> **YOUR GOAL**
When the line containing "obtain ⟨legal, -, -, data, hdrv⟩ := h" appears in the entries below, begin printing there and stop after the line containing "[last, if_true, hf]"; print each of those lines exactly and no other line.

++++

/-- What StatusInv says where there is no deframer at work: PHASE, FCNT and HDRV are as at reset. -/
theorem statusInv_of_phase_none {s : State} (hm : s.mode = .idle ∨ s.mode = .crc ∨ s.mode = .frame)
    (hp : s.phase = .none) (hf : s.fcnt = 0#3) (he : s.err = none) (hh : s.hdrv = false) : StatusInv s := by
  refine statusInv_of_not_error ?_ ?_ he (by simp [hp]) (by simp [hh])
  · rcases hm with h | h | h <;> simp [h]
  · rcases hm with h | h | h <;> simp [h, hp, hf, statusLegal]

/-- An error keeps the invariants where ERROR may stand with the phase and the count of the moment (R305). -/
theorem statusInv_fail {k : ErrKind} {s : State} (hk : blockRaises k = true)
    (legal : statusLegal .error s.phase s.fcnt = true) (h : StatusInv s) : StatusInv (fail k s) := by
  obtain ⟨-, -, -, data, hdrv⟩ := h
  exact statusInv_of_error rfl legal rfl hk data hdrv

/-! ### The table of R47 -/

theorem statusLegal_field {m : Mode} {p : Phase} (f : BitVec 3) (hm : m = .chunk ∨ m = .stream ∨ m = .error)
    (hp : p = .len ∨ p = .tag ∨ p = .crc) : statusLegal m p f = decide (f < 4#3) := by
  rcases hm with rfl | rfl | rfl <;> rcases hp with rfl | rfl | rfl <;> rfl

theorem statusLegal_data {m : Mode} (f : BitVec 3) (hm : m = .chunk ∨ m = .stream ∨ m = .error) :
    statusLegal m .data f = decide (f = 0#3) := by
  rcases hm with rfl | rfl | rfl <;> rfl

/-- An error may be raised in every phase of a deframing function but BOUND (R230, R231). -/
theorem statusLegal_error_of_deframing {m : Mode} {p : Phase} {f : BitVec 3} (hm : m = .chunk ∨ m = .stream)
    (hp : p ≠ .bound) (h : statusLegal m p f = true) : statusLegal .error p f = true := by
  rcases hm with rfl | rfl <;> cases p <;> simp_all [statusLegal]

/-- The SIG phase, and BOUND before the end, are those of STREAM mode (R211, R212). -/
theorem stream_of_statusLegal {m : Mode} {p : Phase} {f : BitVec 3} (hm : m = .chunk ∨ m = .stream)
    (hp : p = .sig ∨ p = .bound) (h : statusLegal m p f = true) : m = .stream := by
  rcases hm with rfl | rfl
  · rcases hp with rfl | rfl <;> cases h
  · rfl

theorem phase_none_of_statusLegal {m : Mode} {p : Phase} {f : BitVec 3} (hm : m = .crc ∨ m = .frame)
    (h : statusLegal m p f = true) : p = .none ∧ f = 0#3 := by
  rcases hm with rfl | rfl <;> cases p <;> simp_all [statusLegal]

/-- A field with a byte still to come counts on in its phase. -/
theorem statusLegal_field_next {m : Mode} {p : Phase} {f : BitVec 3} (hm : m = .chunk ∨ m = .stream)
    (hp : p = .len ∨ p = .tag ∨ p = .crc) (hf : f < 3#3) : statusLegal m p (f + 1#3) = true := by
  rw [statusLegal_field _ (hm.imp_right .inl) hp]
  exact decide_eq_true (by bv_omega)

/-! ### A byte -/

theorem not_error_of_deframing {m : Mode} (hm : m = .chunk ∨ m = .stream) : m ≠ .error := by
  rcases hm with rfl | rfl <;> nofun

theorem chunkBegin_statusInv {s : State} (off : Word) (hm : s.mode = .stream) (h : StatusInv s) :
    StatusInv (chunkBegin off s) := by
  have hne : s.mode ≠ .error := by simp [hm]
  refine statusInv_of_not_error hne ?_ (h.err_eq_none hne) nofun nofun
  simp [hm, statusLegal]

theorem sigPush_statusInv {s : State} (b : Byte) (hm : s.mode = .stream) (hp : s.phase = .sig) (h : StatusInv s) :
    StatusInv (sigPush b s) := by
  have hne : s.mode ≠ .error := by simp [hm]
  have err := h.err_eq_none hne
  have noHeader := h.hdrv_ne_true (.inl hp)
  rw [sigPush_eq]
  split
  · refine statusInv_of_not_error hne ?_ err (by simp [hp]) (absurd · noHeader)
    simp [hm, hp, statusLegal]
  split
  · refine statusInv_of_not_error hne ?_ err nofun (absurd · noHeader)
    simp [hm, statusLegal]
  · refine statusInv_of_error rfl ?_ rfl rfl (by simp [hp]) (absurd · noHeader)
    simp [hp, statusLegal]

theorem lenPush_statusInv {s : State} (b : Byte) (hm : s.mode = .chunk ∨ s.mode = .stream) (hp : s.phase = .len)
    (h : StatusInv s) : StatusInv (lenPush b s) := by
  have hne := not_error_of_deframing hm
  have err := h.err_eq_none hne
  have noHeader := h.hdrv_ne_true (.inr (.inl hp))
  rw [lenPush_eq]
  split
  · refine statusInv_of_not_error hne ?_ err (by simp [hp]) (absurd · noHeader)
    exact statusLegal_field_next hm (.inl hp) ‹_›
  · refine statusInv_of_not_error hne ?_ err nofun (absurd · noHeader)
    exact statusLegal_field 0#3 (hm.imp_right .inl) (.inr (.inl rfl))

/-- The fourth tag byte sets HDRV with a valid tag only, and enters DATA with REM = LEN only where LEN is not 0 (R215,
R217). -/
theorem tagPush_statusInv {s : State} (b : Byte) (hm : s.mode = .chunk ∨ s.mode = .stream) (hp : s.phase = .tag)
    (h : StatusInv s) : StatusInv (tagPush b s) := by
  have hne := not_error_of_deframing hm
  have err := h.err_eq_none hne
  have noHeader := h.hdrv_ne_true (.inr (.inr hp))
  rw [tagPush_eq]
  split
  · refine statusInv_of_not_error hne ?_ err (by simp [hp]) (absurd · noHeader)
    exact statusLegal_field_next hm (.inr (.inl hp)) ‹_›
  split
  · rename_i valid
    by_cases hl : s.len = 0#32
    · simp only [hl, if_true]
      refine statusInv_of_not_error hne ?_ err nofun fun _ => ⟨valid, .inr (.inl rfl)⟩
      exact statusLegal_field 0#3 (hm.imp_right .inl) (.inr (.inr rfl))
    · simp only [hl, if_false]
      refine statusInv_of_not_error hne ?_ err (fun _ => ⟨?_, BitVec.le_refl _⟩) fun _ => ⟨valid, .inl rfl⟩
      · exact statusLegal_data 0#3 (hm.imp_right .inl)
      · show 1#32 ≤ s.len
        bv_omega
  · refine statusInv_of_error rfl ?_ rfl rfl (by simp [hp]) (absurd · noHeader)
    exact statusLegal_field 0#3 (.inr (.inr rfl)) (.inr (.inl hp))

/-- A payload byte leaves DATA exactly when it was the last one, so REM stays at least 1 in DATA (R216). -/
theorem dataPush_statusInv {s : State} (b : Byte) (hm : s.mode = .chunk ∨ s.mode = .stream) (hp : s.phase = .data)
    (h : StatusInv s) : StatusInv (dataPush b s) := by
  have hne := not_error_of_deframing hm
  have err := h.err_eq_none hne
  obtain ⟨legal, -, -, data, hdrv⟩ := h
  obtain ⟨hlow, hhigh⟩ := data hp
  have hf : s.fcnt = 0#3 := by
    rw [hp, statusLegal_data _ (hm.imp_right .inl)] at legal
    exact of_decide_eq_true legal
  rw [dataPush_eq]
  by_cases last : s.rem - 1#32 = 0#32
  · simp only [last, if_true, hf]
    refine statusInv_of_not_error hne ?_ err nofun fun hh => ⟨(hdrv hh).1, .inr (.inl rfl)⟩
    exact statusLegal_field 0#3 (hm.imp_right .inl) (.inr (.inr rfl))
  · simp only [last, if_false, hp, hf]
    refine statusInv_of_not_error hne ?_ err (fun _ => ?_) fun hh => ⟨(hdrv hh).1, .inl rfl⟩
    · exact statusLegal_data 0#3 (hm.imp_right .inl)
    · show 1#32 ≤ s.rem - 1#32 ∧ s.rem - 1#32 ≤ s.len
      constructor <;> bv_omega

/-- The fourth checksum byte ends at BOUND, in DONE or STREAM, or raises the error in the CRC phase (R218 to R222). -/
theorem checksumPush_statusInv {s : State} (b : Byte) (hm : s.mode = .chunk ∨ s.mode = .stream) (hp : s.phase = .crc)
    (h : StatusInv s) : StatusInv (checksumPush b s) := by
  have hne := not_error_of_deframing hm
  have err := h.err_eq_none hne
  obtain ⟨-, -, -, -, hdrv⟩ := h
  rw [checksumPush_eq]
  split
  · refine statusInv_of_not_error hne ?_ err (by simp [hp]) hdrv
    exact statusLegal_field_next hm (.inr (.inr hp)) ‹_›
  split
  · rcases hm with hm | hm <;> simp only [hm, if_true, reduceCtorEq, if_false]
    · exact statusInv_of_not_error nofun rfl err nofun fun hh => ⟨(hdrv hh).1, .inr (.inr rfl)⟩
    · exact statusInv_of_not_error nofun rfl err nofun fun hh => ⟨(hdrv hh).1, .inr (.inr rfl)⟩
  · refine statusInv_of_error rfl ?_ rfl rfl (by simp [hp]) hdrv
    exact statusLegal_field 0#3 (.inr (.inr rfl)) (.inr (.inr hp))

++++

> **REPLY TO THE EXERCISE**
  obtain ⟨legal, -, -, data, hdrv⟩ := h
  obtain ⟨hlow, hhigh⟩ := data hp
  have hf : s.fcnt = 0#3 := by
    rw [hp, statusLegal_data _ (hm.imp_right .inl)] at legal
    exact of_decide_eq_true legal
  rw [dataPush_eq]
  by_cases last : s.rem - 1#32 = 0#32
  · simp only [last, if_true, hf]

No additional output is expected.